[Supplied data]
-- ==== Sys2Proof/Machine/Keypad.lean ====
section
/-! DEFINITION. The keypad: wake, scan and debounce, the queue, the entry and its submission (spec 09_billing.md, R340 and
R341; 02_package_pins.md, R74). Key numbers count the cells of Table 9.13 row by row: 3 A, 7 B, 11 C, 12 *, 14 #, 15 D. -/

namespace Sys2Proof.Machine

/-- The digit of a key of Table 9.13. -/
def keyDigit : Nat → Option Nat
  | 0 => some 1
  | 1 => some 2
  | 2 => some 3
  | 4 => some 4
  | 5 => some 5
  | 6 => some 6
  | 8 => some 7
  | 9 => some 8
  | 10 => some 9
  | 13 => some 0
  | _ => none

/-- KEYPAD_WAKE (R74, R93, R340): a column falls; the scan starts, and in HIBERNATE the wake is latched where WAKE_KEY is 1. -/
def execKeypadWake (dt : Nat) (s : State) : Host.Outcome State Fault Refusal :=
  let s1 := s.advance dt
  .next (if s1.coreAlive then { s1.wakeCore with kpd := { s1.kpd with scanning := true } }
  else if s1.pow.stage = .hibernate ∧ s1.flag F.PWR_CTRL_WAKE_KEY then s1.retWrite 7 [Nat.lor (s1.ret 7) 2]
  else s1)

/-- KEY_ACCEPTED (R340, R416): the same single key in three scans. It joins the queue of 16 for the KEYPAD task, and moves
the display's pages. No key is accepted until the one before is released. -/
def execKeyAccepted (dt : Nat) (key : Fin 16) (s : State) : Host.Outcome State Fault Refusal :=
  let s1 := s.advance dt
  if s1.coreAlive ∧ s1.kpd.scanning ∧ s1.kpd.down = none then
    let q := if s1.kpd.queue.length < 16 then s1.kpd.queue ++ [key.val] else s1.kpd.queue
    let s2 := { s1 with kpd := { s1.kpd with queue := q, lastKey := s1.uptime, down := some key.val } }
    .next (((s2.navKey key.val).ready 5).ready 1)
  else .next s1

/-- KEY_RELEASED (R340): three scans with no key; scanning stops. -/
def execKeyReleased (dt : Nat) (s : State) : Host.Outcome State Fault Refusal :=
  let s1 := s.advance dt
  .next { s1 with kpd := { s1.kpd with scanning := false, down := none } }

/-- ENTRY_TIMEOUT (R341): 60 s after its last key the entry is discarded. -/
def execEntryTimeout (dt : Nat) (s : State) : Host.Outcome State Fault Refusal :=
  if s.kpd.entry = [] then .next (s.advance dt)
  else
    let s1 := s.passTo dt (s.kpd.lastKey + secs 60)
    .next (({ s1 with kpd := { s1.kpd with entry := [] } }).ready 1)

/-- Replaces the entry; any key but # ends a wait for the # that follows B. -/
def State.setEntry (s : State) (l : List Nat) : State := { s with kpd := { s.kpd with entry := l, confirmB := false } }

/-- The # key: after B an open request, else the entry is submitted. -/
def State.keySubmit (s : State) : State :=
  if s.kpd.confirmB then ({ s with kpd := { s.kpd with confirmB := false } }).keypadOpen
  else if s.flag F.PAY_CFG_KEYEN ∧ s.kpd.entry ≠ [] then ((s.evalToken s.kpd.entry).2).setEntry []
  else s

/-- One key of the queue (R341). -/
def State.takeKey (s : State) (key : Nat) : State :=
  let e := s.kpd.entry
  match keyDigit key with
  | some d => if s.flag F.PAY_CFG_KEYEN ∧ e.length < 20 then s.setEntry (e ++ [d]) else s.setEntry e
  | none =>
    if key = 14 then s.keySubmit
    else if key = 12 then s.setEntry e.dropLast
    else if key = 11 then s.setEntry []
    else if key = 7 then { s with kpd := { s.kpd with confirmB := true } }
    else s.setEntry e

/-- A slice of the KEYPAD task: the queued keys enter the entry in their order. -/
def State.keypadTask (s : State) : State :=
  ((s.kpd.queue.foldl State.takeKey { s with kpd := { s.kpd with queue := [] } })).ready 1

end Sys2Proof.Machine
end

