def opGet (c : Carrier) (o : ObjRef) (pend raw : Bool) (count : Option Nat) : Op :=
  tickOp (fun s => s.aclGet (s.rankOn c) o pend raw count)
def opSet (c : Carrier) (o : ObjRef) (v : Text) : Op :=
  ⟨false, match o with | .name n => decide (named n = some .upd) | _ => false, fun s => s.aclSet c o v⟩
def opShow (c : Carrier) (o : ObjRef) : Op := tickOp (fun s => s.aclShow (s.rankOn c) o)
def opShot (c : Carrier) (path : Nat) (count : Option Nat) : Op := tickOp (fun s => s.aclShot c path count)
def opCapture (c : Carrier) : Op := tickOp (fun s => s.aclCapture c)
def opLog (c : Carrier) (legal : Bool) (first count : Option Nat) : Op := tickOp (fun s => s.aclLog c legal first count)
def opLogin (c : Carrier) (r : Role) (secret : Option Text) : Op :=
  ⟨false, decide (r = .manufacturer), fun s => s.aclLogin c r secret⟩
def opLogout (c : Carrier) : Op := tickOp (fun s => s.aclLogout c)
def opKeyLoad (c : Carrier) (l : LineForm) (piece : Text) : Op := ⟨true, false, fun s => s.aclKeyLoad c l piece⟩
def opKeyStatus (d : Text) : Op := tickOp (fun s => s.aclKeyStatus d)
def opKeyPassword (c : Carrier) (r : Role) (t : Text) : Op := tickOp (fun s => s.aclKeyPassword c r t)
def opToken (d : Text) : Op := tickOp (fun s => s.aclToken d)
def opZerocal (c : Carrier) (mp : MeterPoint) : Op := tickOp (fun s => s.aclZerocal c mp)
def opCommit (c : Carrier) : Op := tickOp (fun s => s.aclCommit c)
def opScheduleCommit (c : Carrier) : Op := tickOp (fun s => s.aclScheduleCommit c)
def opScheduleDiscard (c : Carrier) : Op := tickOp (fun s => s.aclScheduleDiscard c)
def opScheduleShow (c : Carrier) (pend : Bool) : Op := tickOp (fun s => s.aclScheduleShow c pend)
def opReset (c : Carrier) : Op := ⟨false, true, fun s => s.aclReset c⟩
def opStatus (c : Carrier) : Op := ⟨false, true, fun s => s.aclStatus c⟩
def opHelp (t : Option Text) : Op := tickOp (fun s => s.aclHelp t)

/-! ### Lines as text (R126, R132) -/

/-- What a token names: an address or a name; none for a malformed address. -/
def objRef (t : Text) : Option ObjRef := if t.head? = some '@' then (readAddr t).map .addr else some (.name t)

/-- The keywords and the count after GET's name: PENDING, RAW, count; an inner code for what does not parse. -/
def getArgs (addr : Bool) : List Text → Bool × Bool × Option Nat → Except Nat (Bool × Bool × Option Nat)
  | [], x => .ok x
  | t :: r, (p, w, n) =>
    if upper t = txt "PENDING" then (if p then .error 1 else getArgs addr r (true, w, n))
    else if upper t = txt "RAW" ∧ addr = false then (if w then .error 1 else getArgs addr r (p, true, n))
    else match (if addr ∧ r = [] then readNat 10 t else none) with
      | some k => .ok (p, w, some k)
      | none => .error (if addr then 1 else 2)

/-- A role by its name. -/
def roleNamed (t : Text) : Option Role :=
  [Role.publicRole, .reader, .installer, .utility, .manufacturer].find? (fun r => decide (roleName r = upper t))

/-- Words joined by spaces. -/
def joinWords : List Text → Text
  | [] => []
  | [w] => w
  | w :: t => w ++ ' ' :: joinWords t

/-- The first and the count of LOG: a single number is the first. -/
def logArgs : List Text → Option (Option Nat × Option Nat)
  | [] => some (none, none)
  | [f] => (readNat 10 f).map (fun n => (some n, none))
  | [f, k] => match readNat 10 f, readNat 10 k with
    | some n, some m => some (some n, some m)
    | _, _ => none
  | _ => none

[What you should do] Every line holding the string "setEntry" should be copied here, so please find those lines in the data.

[Task result]
def State.setEntry (s : State) (l : List Nat) : State := { s with kpd := { s.kpd with entry := l, confirmB := false } }
  else if s.flag F.PAY_CFG_KEYEN ∧ s.kpd.entry ≠ [] then ((s.evalToken s.kpd.entry).2).setEntry []
  | some d => if s.flag F.PAY_CFG_KEYEN ∧ e.length < 20 then s.setEntry (e ++ [d]) else s.setEntry e
    else if key = 12 then s.setEntry e.dropLast
    else if key = 11 then s.setEntry []
    else s.setEntry e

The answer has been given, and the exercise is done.